### [Work required]
The answer must consist of every line in the data that contains "write".

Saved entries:
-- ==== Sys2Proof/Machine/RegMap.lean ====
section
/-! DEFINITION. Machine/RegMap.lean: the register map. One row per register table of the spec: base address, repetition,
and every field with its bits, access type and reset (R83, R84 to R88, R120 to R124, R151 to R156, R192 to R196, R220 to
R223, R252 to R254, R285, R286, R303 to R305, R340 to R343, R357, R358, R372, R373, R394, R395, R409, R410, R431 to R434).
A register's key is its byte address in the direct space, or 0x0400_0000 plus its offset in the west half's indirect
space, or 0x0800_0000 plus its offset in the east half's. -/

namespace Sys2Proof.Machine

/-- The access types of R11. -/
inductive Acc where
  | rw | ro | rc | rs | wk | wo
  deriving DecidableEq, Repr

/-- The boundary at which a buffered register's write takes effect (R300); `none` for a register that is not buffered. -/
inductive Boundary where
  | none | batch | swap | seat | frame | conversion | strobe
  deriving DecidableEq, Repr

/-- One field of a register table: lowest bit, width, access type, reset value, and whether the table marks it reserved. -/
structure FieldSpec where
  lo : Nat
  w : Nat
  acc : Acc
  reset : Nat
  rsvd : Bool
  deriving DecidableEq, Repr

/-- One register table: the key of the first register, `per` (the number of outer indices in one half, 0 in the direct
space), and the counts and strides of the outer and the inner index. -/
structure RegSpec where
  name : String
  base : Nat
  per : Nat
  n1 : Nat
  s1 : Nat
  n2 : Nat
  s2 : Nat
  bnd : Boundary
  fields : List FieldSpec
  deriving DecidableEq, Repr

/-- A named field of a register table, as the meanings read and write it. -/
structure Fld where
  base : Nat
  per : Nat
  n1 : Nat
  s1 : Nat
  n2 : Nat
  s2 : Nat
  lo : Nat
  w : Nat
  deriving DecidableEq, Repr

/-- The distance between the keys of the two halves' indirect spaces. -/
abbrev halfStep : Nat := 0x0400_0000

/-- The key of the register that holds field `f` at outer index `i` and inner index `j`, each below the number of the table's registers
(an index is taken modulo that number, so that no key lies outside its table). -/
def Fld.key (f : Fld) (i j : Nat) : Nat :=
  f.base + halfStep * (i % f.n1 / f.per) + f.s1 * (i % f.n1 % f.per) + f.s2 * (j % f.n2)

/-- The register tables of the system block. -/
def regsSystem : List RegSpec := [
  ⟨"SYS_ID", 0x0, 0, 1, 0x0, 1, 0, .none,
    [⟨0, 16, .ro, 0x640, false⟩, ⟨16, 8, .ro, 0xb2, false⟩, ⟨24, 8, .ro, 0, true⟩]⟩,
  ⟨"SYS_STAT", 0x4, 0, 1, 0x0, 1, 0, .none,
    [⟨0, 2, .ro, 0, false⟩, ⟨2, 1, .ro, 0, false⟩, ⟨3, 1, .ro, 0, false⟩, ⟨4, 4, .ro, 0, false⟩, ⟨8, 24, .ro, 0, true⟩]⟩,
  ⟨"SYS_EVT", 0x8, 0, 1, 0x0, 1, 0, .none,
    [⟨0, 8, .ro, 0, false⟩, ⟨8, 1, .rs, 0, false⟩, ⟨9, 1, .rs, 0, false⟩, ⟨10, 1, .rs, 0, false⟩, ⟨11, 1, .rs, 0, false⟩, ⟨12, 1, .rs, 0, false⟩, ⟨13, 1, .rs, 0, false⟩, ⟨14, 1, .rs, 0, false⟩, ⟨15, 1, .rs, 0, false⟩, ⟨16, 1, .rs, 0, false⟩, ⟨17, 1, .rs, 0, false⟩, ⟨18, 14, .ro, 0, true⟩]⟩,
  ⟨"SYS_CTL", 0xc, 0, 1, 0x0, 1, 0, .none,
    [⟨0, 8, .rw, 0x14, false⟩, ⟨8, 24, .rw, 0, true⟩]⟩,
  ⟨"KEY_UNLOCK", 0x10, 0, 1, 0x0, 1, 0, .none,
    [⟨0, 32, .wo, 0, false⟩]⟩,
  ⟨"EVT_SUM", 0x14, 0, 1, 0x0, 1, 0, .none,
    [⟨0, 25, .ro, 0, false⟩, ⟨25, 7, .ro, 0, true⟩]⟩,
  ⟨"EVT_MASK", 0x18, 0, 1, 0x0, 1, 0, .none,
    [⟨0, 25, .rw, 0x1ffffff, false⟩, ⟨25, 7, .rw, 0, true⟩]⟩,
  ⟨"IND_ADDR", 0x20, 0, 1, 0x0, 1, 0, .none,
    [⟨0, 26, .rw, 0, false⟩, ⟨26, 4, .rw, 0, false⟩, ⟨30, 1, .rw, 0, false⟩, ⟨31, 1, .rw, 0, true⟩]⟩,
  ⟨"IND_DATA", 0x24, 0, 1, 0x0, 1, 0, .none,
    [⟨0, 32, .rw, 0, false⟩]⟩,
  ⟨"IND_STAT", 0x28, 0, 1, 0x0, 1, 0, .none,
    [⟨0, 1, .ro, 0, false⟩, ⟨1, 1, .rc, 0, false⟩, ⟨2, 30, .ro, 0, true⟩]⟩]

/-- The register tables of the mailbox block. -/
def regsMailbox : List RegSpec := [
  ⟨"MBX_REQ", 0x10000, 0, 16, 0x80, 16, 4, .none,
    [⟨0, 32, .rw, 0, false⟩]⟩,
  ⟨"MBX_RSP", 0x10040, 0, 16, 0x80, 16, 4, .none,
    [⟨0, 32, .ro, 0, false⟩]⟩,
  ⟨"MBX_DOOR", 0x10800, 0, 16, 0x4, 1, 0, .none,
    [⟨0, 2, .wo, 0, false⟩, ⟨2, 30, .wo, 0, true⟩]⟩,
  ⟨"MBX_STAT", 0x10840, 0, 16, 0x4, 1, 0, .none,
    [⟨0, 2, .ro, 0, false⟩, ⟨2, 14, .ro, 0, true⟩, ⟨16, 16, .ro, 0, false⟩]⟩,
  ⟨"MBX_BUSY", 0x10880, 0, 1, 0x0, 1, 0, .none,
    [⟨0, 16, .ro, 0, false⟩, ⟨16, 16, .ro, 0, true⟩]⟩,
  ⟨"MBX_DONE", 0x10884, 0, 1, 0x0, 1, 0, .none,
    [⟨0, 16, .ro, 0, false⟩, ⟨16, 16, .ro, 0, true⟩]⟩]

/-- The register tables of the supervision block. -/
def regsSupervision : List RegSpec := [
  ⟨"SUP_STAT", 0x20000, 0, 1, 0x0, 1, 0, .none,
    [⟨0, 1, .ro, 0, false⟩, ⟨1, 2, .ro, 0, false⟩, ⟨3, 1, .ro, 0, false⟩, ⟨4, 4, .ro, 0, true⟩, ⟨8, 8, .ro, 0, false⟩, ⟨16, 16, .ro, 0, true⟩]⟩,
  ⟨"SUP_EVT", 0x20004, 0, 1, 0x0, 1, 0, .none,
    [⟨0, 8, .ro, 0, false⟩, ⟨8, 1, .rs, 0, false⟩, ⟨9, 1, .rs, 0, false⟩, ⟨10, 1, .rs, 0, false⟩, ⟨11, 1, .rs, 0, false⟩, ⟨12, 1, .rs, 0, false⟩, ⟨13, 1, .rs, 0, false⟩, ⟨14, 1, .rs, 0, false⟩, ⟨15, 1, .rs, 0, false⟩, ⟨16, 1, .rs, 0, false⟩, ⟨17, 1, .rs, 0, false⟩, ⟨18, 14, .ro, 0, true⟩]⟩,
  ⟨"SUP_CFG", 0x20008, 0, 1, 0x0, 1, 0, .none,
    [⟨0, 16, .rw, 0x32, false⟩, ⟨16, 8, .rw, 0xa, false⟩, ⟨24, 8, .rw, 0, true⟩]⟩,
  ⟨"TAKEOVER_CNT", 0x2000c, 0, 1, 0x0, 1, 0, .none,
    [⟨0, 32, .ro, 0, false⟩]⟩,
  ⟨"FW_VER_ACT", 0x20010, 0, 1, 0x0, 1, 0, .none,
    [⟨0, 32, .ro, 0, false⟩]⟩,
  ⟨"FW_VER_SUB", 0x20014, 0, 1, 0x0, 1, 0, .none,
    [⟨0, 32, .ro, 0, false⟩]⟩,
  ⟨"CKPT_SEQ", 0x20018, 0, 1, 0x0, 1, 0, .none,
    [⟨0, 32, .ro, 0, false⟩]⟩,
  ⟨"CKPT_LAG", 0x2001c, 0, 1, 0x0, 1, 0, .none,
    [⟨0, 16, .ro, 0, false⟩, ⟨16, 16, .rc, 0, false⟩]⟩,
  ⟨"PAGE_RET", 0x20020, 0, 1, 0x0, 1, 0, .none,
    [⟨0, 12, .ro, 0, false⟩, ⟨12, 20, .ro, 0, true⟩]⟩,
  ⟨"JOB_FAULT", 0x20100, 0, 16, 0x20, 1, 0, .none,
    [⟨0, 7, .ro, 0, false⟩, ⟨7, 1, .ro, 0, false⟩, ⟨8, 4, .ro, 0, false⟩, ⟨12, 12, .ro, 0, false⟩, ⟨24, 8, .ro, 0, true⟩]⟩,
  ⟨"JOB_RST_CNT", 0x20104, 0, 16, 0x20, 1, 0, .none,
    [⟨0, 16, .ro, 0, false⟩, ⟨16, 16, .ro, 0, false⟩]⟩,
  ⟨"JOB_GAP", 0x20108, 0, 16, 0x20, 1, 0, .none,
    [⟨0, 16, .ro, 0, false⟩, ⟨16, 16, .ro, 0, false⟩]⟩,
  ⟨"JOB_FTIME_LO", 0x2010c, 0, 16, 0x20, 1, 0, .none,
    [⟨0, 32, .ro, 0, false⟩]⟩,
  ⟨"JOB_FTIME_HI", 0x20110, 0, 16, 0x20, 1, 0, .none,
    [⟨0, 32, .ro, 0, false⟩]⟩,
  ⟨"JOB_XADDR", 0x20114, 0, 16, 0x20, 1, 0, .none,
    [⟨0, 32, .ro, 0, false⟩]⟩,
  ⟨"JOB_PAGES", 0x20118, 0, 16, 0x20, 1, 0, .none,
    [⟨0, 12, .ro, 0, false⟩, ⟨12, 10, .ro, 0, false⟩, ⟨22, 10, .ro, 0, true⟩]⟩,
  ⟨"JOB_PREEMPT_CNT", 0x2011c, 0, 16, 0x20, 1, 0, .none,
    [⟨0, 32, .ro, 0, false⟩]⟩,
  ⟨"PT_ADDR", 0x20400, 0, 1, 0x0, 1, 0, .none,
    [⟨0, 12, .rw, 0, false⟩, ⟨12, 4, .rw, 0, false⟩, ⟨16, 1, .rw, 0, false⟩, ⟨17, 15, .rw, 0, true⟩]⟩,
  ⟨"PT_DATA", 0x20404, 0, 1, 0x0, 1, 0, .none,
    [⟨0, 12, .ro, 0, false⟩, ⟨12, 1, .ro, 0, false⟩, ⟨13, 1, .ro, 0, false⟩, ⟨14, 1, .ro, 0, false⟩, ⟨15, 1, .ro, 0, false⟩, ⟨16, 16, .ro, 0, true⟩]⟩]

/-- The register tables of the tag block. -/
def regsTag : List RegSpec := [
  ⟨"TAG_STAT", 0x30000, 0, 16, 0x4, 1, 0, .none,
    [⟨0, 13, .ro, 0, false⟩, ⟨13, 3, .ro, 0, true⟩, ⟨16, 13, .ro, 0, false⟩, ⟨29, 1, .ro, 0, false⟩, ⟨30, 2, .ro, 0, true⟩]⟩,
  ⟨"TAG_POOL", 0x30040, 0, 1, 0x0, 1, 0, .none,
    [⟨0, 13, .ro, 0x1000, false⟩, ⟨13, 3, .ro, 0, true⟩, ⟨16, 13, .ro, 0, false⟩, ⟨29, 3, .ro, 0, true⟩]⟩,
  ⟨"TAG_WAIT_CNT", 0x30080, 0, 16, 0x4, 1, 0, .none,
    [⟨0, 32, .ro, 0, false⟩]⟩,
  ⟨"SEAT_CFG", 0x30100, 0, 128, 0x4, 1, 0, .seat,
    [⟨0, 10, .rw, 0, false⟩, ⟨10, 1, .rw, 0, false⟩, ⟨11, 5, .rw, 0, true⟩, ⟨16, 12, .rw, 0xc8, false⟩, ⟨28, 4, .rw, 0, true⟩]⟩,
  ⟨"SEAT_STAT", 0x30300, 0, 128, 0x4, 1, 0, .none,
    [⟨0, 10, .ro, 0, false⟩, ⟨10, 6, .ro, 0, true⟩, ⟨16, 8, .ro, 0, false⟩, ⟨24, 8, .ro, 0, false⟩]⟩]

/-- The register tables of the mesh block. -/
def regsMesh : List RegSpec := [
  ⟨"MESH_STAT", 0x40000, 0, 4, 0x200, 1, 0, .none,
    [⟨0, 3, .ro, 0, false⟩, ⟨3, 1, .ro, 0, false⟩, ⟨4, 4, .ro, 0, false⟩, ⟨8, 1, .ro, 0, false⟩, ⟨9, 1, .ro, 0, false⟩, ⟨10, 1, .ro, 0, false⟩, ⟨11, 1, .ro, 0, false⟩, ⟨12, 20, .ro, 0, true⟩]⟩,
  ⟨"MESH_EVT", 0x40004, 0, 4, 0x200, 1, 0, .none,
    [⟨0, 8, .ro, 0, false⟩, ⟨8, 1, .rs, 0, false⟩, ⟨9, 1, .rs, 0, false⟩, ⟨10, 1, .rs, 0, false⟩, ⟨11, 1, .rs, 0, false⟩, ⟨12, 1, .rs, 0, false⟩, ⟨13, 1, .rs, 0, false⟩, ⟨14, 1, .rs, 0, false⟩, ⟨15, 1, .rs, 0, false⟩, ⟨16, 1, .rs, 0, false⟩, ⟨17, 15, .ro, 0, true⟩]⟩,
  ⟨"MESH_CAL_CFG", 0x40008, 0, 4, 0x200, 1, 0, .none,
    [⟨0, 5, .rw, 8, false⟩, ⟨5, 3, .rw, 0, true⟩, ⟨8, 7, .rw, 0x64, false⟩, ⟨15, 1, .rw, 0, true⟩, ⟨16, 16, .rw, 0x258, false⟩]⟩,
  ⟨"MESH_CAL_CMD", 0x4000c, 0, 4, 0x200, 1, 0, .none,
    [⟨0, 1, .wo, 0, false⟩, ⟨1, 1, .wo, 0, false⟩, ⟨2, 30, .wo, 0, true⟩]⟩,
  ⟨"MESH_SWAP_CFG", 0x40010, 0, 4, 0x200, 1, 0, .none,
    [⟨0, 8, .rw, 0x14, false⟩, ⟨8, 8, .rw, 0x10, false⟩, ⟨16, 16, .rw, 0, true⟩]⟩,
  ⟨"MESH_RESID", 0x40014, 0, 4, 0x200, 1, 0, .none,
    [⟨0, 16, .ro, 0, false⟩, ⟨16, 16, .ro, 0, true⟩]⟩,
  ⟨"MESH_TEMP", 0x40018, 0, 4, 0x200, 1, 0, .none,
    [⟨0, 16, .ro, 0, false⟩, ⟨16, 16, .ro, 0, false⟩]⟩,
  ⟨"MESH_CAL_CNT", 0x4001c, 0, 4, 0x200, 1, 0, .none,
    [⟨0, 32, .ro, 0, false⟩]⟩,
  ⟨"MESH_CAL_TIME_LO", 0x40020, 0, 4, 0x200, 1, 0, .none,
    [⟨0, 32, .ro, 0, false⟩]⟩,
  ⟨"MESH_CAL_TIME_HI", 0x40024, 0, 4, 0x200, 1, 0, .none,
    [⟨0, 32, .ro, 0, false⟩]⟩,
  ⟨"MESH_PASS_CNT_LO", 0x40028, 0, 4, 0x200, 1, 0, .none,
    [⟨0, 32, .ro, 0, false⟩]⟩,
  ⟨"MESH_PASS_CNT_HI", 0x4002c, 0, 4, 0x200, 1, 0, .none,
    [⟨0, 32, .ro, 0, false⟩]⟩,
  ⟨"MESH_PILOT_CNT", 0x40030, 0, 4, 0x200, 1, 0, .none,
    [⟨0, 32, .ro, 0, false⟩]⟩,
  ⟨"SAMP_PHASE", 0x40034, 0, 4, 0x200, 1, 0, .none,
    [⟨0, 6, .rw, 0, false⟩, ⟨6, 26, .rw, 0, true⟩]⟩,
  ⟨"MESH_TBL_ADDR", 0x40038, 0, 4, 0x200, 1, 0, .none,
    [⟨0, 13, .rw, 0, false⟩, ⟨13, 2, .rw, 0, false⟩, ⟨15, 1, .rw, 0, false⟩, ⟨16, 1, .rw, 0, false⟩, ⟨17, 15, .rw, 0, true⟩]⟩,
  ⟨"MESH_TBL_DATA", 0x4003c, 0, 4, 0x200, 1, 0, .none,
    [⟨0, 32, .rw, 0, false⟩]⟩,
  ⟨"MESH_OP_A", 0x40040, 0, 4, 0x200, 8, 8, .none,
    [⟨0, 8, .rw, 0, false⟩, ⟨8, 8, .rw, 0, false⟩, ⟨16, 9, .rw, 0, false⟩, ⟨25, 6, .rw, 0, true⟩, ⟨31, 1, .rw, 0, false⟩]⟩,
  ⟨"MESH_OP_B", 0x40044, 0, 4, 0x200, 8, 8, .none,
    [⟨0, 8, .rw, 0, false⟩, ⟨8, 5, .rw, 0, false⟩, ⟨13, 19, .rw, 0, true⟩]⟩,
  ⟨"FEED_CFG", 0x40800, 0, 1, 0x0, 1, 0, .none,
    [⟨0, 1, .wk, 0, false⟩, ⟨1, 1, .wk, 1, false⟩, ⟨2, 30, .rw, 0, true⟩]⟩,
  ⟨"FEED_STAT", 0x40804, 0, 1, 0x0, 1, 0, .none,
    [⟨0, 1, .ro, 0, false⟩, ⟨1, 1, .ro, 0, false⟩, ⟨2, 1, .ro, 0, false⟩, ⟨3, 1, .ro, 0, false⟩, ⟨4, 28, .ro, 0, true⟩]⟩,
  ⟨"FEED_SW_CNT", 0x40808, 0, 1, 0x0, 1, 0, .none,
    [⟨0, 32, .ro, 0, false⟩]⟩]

### [Written solution]
/-- The boundary at which a buffered register's write takes effect (R300); `none` for a register that is not buffered. -/
/-- A named field of a register table, as the meanings read and write it. -/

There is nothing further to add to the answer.